In summary, SP significantly enhanced cell viability, phagocytosis, and cytokine release in RAW 264.7, which may be due to the negative charge attached to the sulfated group, thereby enhancing the interaction with cationic protein receptors on the cell membrane surface. For example, SPs bind to the toll-like receptor on the surface of T lymphocytes, and the receptor forms a complex with the adaptor protein MyD88 to activate signal transduction pathways, such as the MAPK/NF-κB signaling pathways, to mediate the release of inflammatory cytokines [3]. In addition, the mannose receptor is an important pattern recognition and endocytic receptor in the innate immune system, which is mainly expressed by macrophages and can recognize mannose, fucose, and acetyl glucosamine [6]. SPs containing mannose promote phagocytosis of macrophages and participate in the innate immune response by interacting with mannose receptors [34]. Furthermore, CD14 is a receptor with a high affinity for sulfated polysaccharides and is a marker for determining macrophage differentiation. The binding of sulfated polysaccharides to CD14 can activate the signal transduction cascade, thereby stimulating the immune activity of macrophages [35]. Thus, the sulfated group content of polysaccharides is one of the key factors in their immunomodulatory effects.
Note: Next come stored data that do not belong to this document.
-- ==== Sys2Proof/Tests/Slice0.lean ====
section
/-!
SUPPORT. Tests: ill-formed operands refused, commands on small states against values worked out from the spec, and a witness for the hypotheses of
each statement.
-/
namespace Sys2Proof.Tests
open Sys2Proof Sys2Proof.Machine

/-! Small states. -/

/-- A privileged session without a key. -/
def sess : Session where
  path := .host
  ip := 0xFFFF0A000002
  port := 5000
  verMajor := 1
  verMinor := 0
  priv := true
  ctx := 1
  maxPayload := 8192
  key := none
  idle := 60
  lastSeen := 0
  boot := false
  cache := []
  floor := 0
  inFlight := []
  mask := 63
  evSeq := 0
  events := []
  unsent := []
  fetched := 0
  latches := []

/-- A context. -/
def ctx1 : Ctx := ⟨false, 0, [⟨0x10000, 0x10000, .alloc, 0, true, true, true, false, [⟨0x10000, 0x20000⟩], false⟩], 0, ⟨0, 0, 0, 0, 0, 0⟩, false⟩

/-- A machine whose firmware runs, every island released, the Host Port's link up, context 1 mapped, session 1 open. -/
def live : State := { State.reset with
  ctl := { Ctl.reset with held := none, surveyor := .ready, islandUp := BitVec.allOnes 47, fabricOn := true }
  host := { HostPort.reset with link := .up, v4Valid := true, v4Addr := 0x0A000001, v4Prefix := 8 }
  rcp := ⟨[(1, sess)], [], [], [], [], 0⟩
  mem := { State.reset.mem with
    contexts := [(0, ⟨false, 0, [], 0, ⟨0, 0, 0, 0, 0, 0⟩, false⟩), (1, ctx1)]
    memGib := 64
    density := 32 } }

/-- A request of session 1 with a payload. -/
def req (p : List Byte) : Frame := ⟨1, 0, 1, 1, 0, 0, 0, p, [], .host, 0xFFFF0A000002, 5000⟩

/-- What a step answers, where it answers a next state. -/
def after (o : Host.Outcome State Fault Refusal) : State :=
  match o with
  | .next s => s
  | .fault _ => State.reset
  | .refused _ => State.reset

/-- Its session 1. -/
def sess1 (s : State) : Session := (s.session 1).getD sess

/-- An image bound to thread 0. -/
def img1 : Image := ⟨1, 1, 1, false, false, [], 0x10000, 0x1000, 0, 0, 0, 0, 0, 0, 0, List.replicate 16 0xFFFFFFFF, none, 1⟩

/-- Thread 0 running at 0x10000. -/
def thr : Thread := { Thread.init with st := .running, pc := 0x10000, image := some 1 }

/-- A machine whose thread 0 is th and whose code at 0x10000 is one instruction. -/
def podSt (th : Thread) (w : Insn) : State := { live with
  mem := live.mem.write 0x20000 (leb 4 w.word.toNat ++ leb 4 w.ext.toNat)
  pods := ⟨[(0, th)], [], [(1, img1)]⟩ }

/-- A word of format A. -/
def wA (m d a b mk t f : Nat) : Insn :=
  ⟨BitVec.ofNat 32 (m * 2 ^ 26 + d * 2 ^ 20 + a * 2 ^ 15 + b * 2 ^ 10 + mk * 2 ^ 7 + t * 2 ^ 4 + f), 0⟩

/-- A word of format A with an extension. -/
def wX (m d a mk t f : Nat) (x : Word) : Insn :=
  ⟨BitVec.ofNat 32 (m * 2 ^ 26 + 2 ^ 25 + d * 2 ^ 20 + a * 2 ^ 15 + mk * 2 ^ 7 + t * 2 ^ 4 + f), x⟩


/-- A machine whose context 1 maps nothing and whose channels are all ACTIVE. -/
def bare : State := { live with mem := { live.mem with
  contexts := [(0, ⟨false, 0, [], 0, ⟨0, 0, 0, 0, 0, 0⟩, false⟩), (1, { ctx1 with maps := [] })]
  channels := (List.range 128).map (fun c => (c, { Channel.init with state := .active })) } }

set_option maxRecDepth 20000 in
theorem bare_page : bare.allocate 0xFF (2 ^ 21) (2 ^ 21) false = some ([⟨2 ^ 21, 0⟩], []) :=
  allocate_first _ _ _ (by decide) (by decide) (by decide) (by decide) (by decide) (by decide)

/-! Ill-formed operands are refused, one for each check of WellFormed. -/

theorem test_extension_word_without_X_refused : wellFormed (.salu 0 ⟨0x04000000, 1⟩) = false ∧ wellFormed (.salu 0 ⟨0x06000000, 1⟩) = true := by decide
theorem test_frame_mac_without_flag_refused : wellFormed (.keepalive { req [] with mac := zeros 16 }) = false ∧ wellFormed (.keepalive (req [])) = true := by decide
theorem test_frame_flag_without_mac_refused : wellFormed (.keepalive { req [] with flags := 2 }) = false := by decide
theorem test_frame_response_refused : wellFormed (.keepalive { req [] with flags := 1 }) = false := by decide
theorem test_frame_event_refused : wellFormed (.keepalive { req [] with flags := 8 }) = false := by decide
theorem test_frame_host_port_refused : wellFormed (.keepalive { req [] with srcPort := 65536 }) = false := by decide
theorem test_frame_host_address_refused : wellFormed (.keepalive { req [] with srcIp := 2 ^ 128 }) = false := by decide
theorem test_frame_mctp_sender_refused : wellFormed (.keepalive { req [] with path := .mctp, srcIp := 256, srcPort := 0 }) = false ∧
    wellFormed (.keepalive { req [] with path := .mctp, srcIp := 8, srcPort := 8 }) = false := by decide
theorem test_frame_payload_too_long_refused (p : List Byte) (h : p.length = 65536) : wellFormed (.keepalive { req [] with payload := p }) = false := by
  simp [wellFormed, frameOk, h]
theorem test_bytes_too_long_refused (b : List Byte) (h : b.length = 65536) : wellFormed (.hostFrameReceive b) = false ∧
    wellFormed (.mctpMessageReceive b) = false := by simp [wellFormed, bytesOk, h]
theorem test_datagram_sender_refused : wellFormed (.rcpFrameReceive ⟨[], .host, 2 ^ 128, 0⟩) = false ∧
    wellFormed (.rcpFrameReceive ⟨[], .host, 0, 65536⟩) = false := by decide
theorem test_roce_request_refused : ∀ q ∈ ([⟨2 ^ 24, 0, .send, 0, 0, 0, [], 0, false, 0⟩, ⟨0, 0, .send, 2 ^ 32, 0, 0, [], 0, false, 0⟩, ⟨0, 0, .send, 0, 0, 0, [], 0, false, 8⟩] : List RoceReq), wellFormed (.roceInboundRequest q) = false := by decide
theorem test_training_package_refused : wellFormed (.channelTrainingDone 0 (.pass 48)) = false ∧ wellFormed (.channelTrainingDone 0 (.pass 32)) = true := by decide
theorem test_training_count_refused : wellFormed (.firmwareStart []) = false := by decide
theorem test_trims_count_refused : wellFormed (.avsRecalTimer []) = false := by decide
theorem test_temperature_count_refused : wellFormed (.thermalSensorWindow [0]) = false := by decide
theorem test_tachometer_count_refused : wellFormed (.tachWindow [0]) = false := by decide
theorem test_watchdog_unit_refused : wellFormed (.handshakeStallWatchdog 0x2B8) = false := by decide
theorem test_freeze_part_refused : wellFormed (.freezeMarker 0x32D) = false := by decide
theorem test_wide_number_refused : wellFormed (.sqPoll (2 ^ 64)) = false ∧ wellFormed (.batchEmit (2 ^ 64)) = false := by decide
theorem test_link_frame_too_long_refused (b : List Byte) (h : b.length = 16385) : wellFormed (.initReceive 0 ⟨b⟩) = false := by
  simp [wellFormed, h]

/-! No word spells a command: the table gives its rows no bits. -/

theorem test_no_word_spells_a_command (n w : Nat) : decodeTableWord n w = none := rfl
theorem test_fetch_word_changes_nothing (n w : Nat) (s : State) : s.withFetchWord n w = s := rfl

/-! The spec's worked examples, and published check values of the standards it names. -/

/-- The loop's step 1 of 01_architecture.md: 6,406 below 6,656 raises VCORE from 0.745 V to 0.750 V. -/
def loopSt (n : Nat) : State := { live with clk := { live.clk with
  mons := (List.replicate 32 ⟨0xFFFFF, true⟩).set 7 ⟨BitVec.ofNat 20 n, true⟩, vreq := 745 } }
theorem test_loop_raises_vcore : ((after (exec (.avsLoopIteration 745 644 false) (loopSt 6406))).clk.vreq,
    (after (exec (.avsLoopIteration 745 644 false) (loopSt 6406))).clk.limited) = (750, false) := by decide +kernel
/-- Its step 3: 6,664 lies in the hold band. -/
theorem test_loop_holds_vcore : (after (exec (.avsLoopIteration 745 644 false) (loopSt 6664))).clk.vreq = 745 := by decide
/-- The device's answer to HELLO in 02_ryupin_control_protocol.md. -/
theorem test_hello_payload :
    (match (after (exec (.hello { req [1, 3, 0, 0x20, 0, 0, 0, 0] with sessionId := 0 })
        { live with fw := { live.fw with fuses := { live.fw.fuses with serial := 0x000000A35C170E42 } } })).sent.head? with
      | some (.rcp _ _ _ _ _ _ o) => some (o.opcode, o.flags, o.payload)
      | _ => none) = some (1, 1, [1, 0, 0, 0x20, 1, 1, 0, 0, 0x42, 0x0E, 0x17, 0x5C, 0xA3, 0, 0, 0]) := by decide
/-- Narrowing to FP8 in 04_numerics.md: values with their flags. -/
theorem test_fp8_500 : cvtFloat fp32 e4m3 .near false 0x43FA0000 = ⟨0x7F, flOF + flNX⟩ ∧ cvtFloat fp32 e4m3 .near true 0x43FA0000 = ⟨0x7E, flSAT + flNX⟩ ∧
    cvtFloat fp32 e5m2 .near false 0x43FA0000 = ⟨0x60, flNX⟩ := by decide
theorem test_fp8_300 : cvtFloat fp32 e4m3 .near false 0x43960000 = ⟨0x79, flNX⟩ ∧ cvtFloat fp32 e5m2 .near false 0x43960000 = ⟨0x5D, flNX⟩ ∧
    cvtFloat fp32 e4m3 .near false 0x80000000 = ⟨0x80, 0⟩ := by decide
/-- Stochastic rounding of 300 to E5M2: up from r = 0x5000. -/
theorem test_fp8_stochastic : (cvtFloat fp32 e5m2 (.stoch 0x5000) false 0x43960000).val = 0x5D ∧
    (cvtFloat fp32 e5m2 (.stoch 0x4FFF) false 0x43960000).val = 0x5C := by decide
/-- The 4-bit row of 04_numerics.md. -/
theorem test_quantised_row : let q := quantRow 4 [0xBF800000, 0xBF000000, 0, 0x3F400000, 0x40200000, 0x40300000, 0x3F19999A, 0x3FA66666] (fun _ => none)
    (q.1, q.2.1, q.2.2.1) = (0x3400, 0xBC00, [0, 2, 4, 7, 14, 15, 6, 9]) := by decide
/-- The two granules of 06_memory_and_translation.md. -/
theorem test_physical_map : [0x001234567000, 0x001234568000].map (fun pa => (ctrlOf pa, channelOf pa, localOf pa)) =
    [(9, 36, 0x2468A000), (6, 24, 0x2468A000)] := by decide
/-- The VSORT of 09_sort_and_select.md: its word, and the payloads in both directions. -/
def vsortKeys : List (Word × Word) :=
  [(0x40000000, 0), (0x7FC00000, 1), (0x80000000, 2), (0x3F800000, 3), (0, 4), (0xFFC00001, 5), (0xBF800000, 6), (0x3F800000, 7)]
set_option maxRecDepth 20000 in
theorem test_vsort_order : (netSort .float false vsortKeys).map Prod.snd = [6, 2, 4, 3, 7, 0, 1, 5] ∧
    (netSort .float true vsortKeys).map Prod.snd = [0, 3, 7, 2, 4, 6, 1, 5] := by decide
theorem test_vsort_word : rowVsort.mine ⟨0xC8410090, 0⟩ = true ∧ insD ⟨0xC8410090, 0⟩ = 4 ∧ insA ⟨0xC8410090, 0⟩ = 2 := by decide
set_option maxRecDepth 20000 in
/-- The code stream of the seven-byte frame of 13_dictionary_codec.md. -/
theorem test_gds_codes : gdsPack ((gdsCompress [0x41, 0x42, 0x41, 0x42, 0x41, 0x42, 0x41] 7 0x0C0D).1) = [0x41, 0x84, 0x08, 0x24, 0x18, 0x10] := by decide
/-- The row of 10_embedding_tables.md after its update. -/
theorem test_embedding_row :
    (({ (tableFrom 1 (zeros 64)) with d := 8, bits := 8, opt := 1, rows := 100 } : EmbTable).updated
      (leb 4 0x3E800000 ++ leb 4 0x322BCC77 ++ zeros 24) 18 ((List.range 8).map (fun i => if i % 2 = 0 then 0x3F800000 else 0xBF800000))
      ([0, 0x2C, 0, 0xBC, 0x11, 0, 0, 0, 0, 8, 0x10, 0x18, 0x20, 0x28, 0x30, 0x40] ++ zeros 16) 0).1 =
    [0x85, 0x24, 0, 0xBD, 0x12, 0, 0, 0, 0, 0x39, 0x39, 0x71, 0x71, 0xAA, 0xAA, 0xFF, 0, 0, 0x80, 0x3F] ++ zeros 12 := by decide +kernel
/-- The detector of channel 36 in 17_service_in_operation.md, and the rejected write of 21_register_map.md. -/
theorem test_detector_identifier : detId 1 0x24 = 0x01002400 := by decide
theorem test_gaz_power_write_refused :
    firstFail (writeRegFails (req (leb 4 0x00020104 ++ leb 4 0x01000000)) 1 live) = some (errAt stArg 4) ∧ errPayload (errAt stArg 4) = [0, 0, 4, 0, 0, 0, 0, 0] := by decide
/-- The check value of CRC-32C (RFC 3720), and SHA-384 of the empty string (FIPS 180-4). -/
theorem test_crc32c : crc32c [0x31, 0x32, 0x33, 0x34, 0x35, 0x36, 0x37, 0x38, 0x39] = 0xE3069283 := by decide +kernel
theorem test_sha384_empty : (sha384 []).take 8 = [0x38, 0xB0, 0x60, 0xA7, 0x51, 0xAC, 0x96, 0x38] := by decide +kernel
/-- xxHash64 of nothing with seed 0, and Murmur3 of nothing (the published values of both). -/
theorem test_hash_empty : xxHash64 [] 0 = 0xEF46DB3751D8E999 ∧ murmur3 [] 0 = 0 := by decide
/-- SipHash-2-4 of its authors' test key over the byte 00. -/
theorem test_siphash : sipHash [0] 0x0706050403020100 0x0F0E0D0C0B0A0908 = 0x74F839C593DC67FD := by decide
/-- The MCTP header and addresses of 20_pins_and_package.md: a HELLO is taken by EID 0x1A. -/
theorem test_mctp_addressed : mctpMine ([0x01, 0x1A, 0x08, 0xC8, 0x7F]) { live with pins := { live.pins with eid := 0x1A } } = true ∧
    mctpMine ([0x01, 0x1B, 0x08, 0xC8, 0x7F]) { live with pins := { live.pins with eid := 0x1A } } = false := by decide
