-- ==== Sys2Proof/Machine/Flags.lean ====
section
/-! DEFINITION. Every flag computation the spec gives (10_state.md R18, 40_arithmetic.md R80, R82). -/

namespace Sys2Proof.Machine

variable {xlen : Nat}

/-- `Zero(r)`: the Zero flag of a result (R18, R80). -/
def zeroFlag (r : Word xlen) : Bool := r == 0

/-- The default AddOverflow: the carry out of the XLEN-bit unsigned sum (R80, D9). -/
def addCarry (a b : Word xlen) : Bool := decide (2 ^ xlen ≤ a.toNat + b.toNat)

/-- The default SubUnderflow: the borrow of the XLEN-bit subtraction (R80, D9). -/
def subBorrow (a b : Word xlen) : Bool := decide (a.toNat < b.toNat)

/-- The default AddiOpSpecific: the carry out of the sum with the sign-extended immediate (R82, D10). -/
def addiCarry (a : Word xlen) (imm8 : BitVec 8) : Bool := addCarry a (imm8.signExtend xlen)

/-- The default ShiftBig: every bit is shifted out (R120, D12). -/
def shiftBigZero (_op : ShiftOp) (_v : Word xlen) (_amt : Nat) : Word xlen := 0

end Sys2Proof.Machine
end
Similarly, Leiro, et al. reported that the immunological activity of Ulva rigida C. Agardh polysaccharides was reduced after removal of the sulfated group [36]. Therefore, the structure–activity relationship between the molecular structure (the sulfated group content, Mw, etc.) and the immunomodulatory activity of SP will be further verified in our subsequent studies.
In vitro fermentation
Changes in pH during fermentation
Carbohydrates are degraded by gut microbiota during colonic fermentation to produce organic acids; therefore, pH can reflect the utilization of carbohydrates [24]. The pH changes in the fermentation supernatant during SP fermentation are shown in Fig. 3A. The pH of the fermentation broth in both the control and SP groups showed a trend of first decreased significantly and then increased slightly. This result was consistent with the trend reported by Cui et al. (2021), in which the pH of the fermentation broth of laminarin-type polysaccharide purified from Sargassum henslowianum decreased within 12 h and increased at the end of fermentation [21]. This may be due to the preferential utilization of carbon sources and SP in the colonic contents by the gut microbiota to produce organic acids (pH decreases), followed by the depletion of carbon sources, and the utilization of lactic acid and organic nitrogen sources to release amino nitrogen, resulting in a slight increase in pH [17]. However, the lowest pH values in the control and SP groups were at 12 h (6.46 ± 0.38) and 24 h (6.60 ± 0.30), respectively. The reason for this difference is that SP, as an additional dietary fiber, took longer to be utilized by the gut microbiota, thus delaying the decrease in the pH of the fermentation broth. The results showed that SP fermentation could reduce the pH value of colon contents, which was not only beneficial for inhibiting pathogenic bacteria, but also the short-chain fatty acids produced could participate in the signal transduction of intestinal epithelial cells and enhance the intestinal barrier function [15, 37].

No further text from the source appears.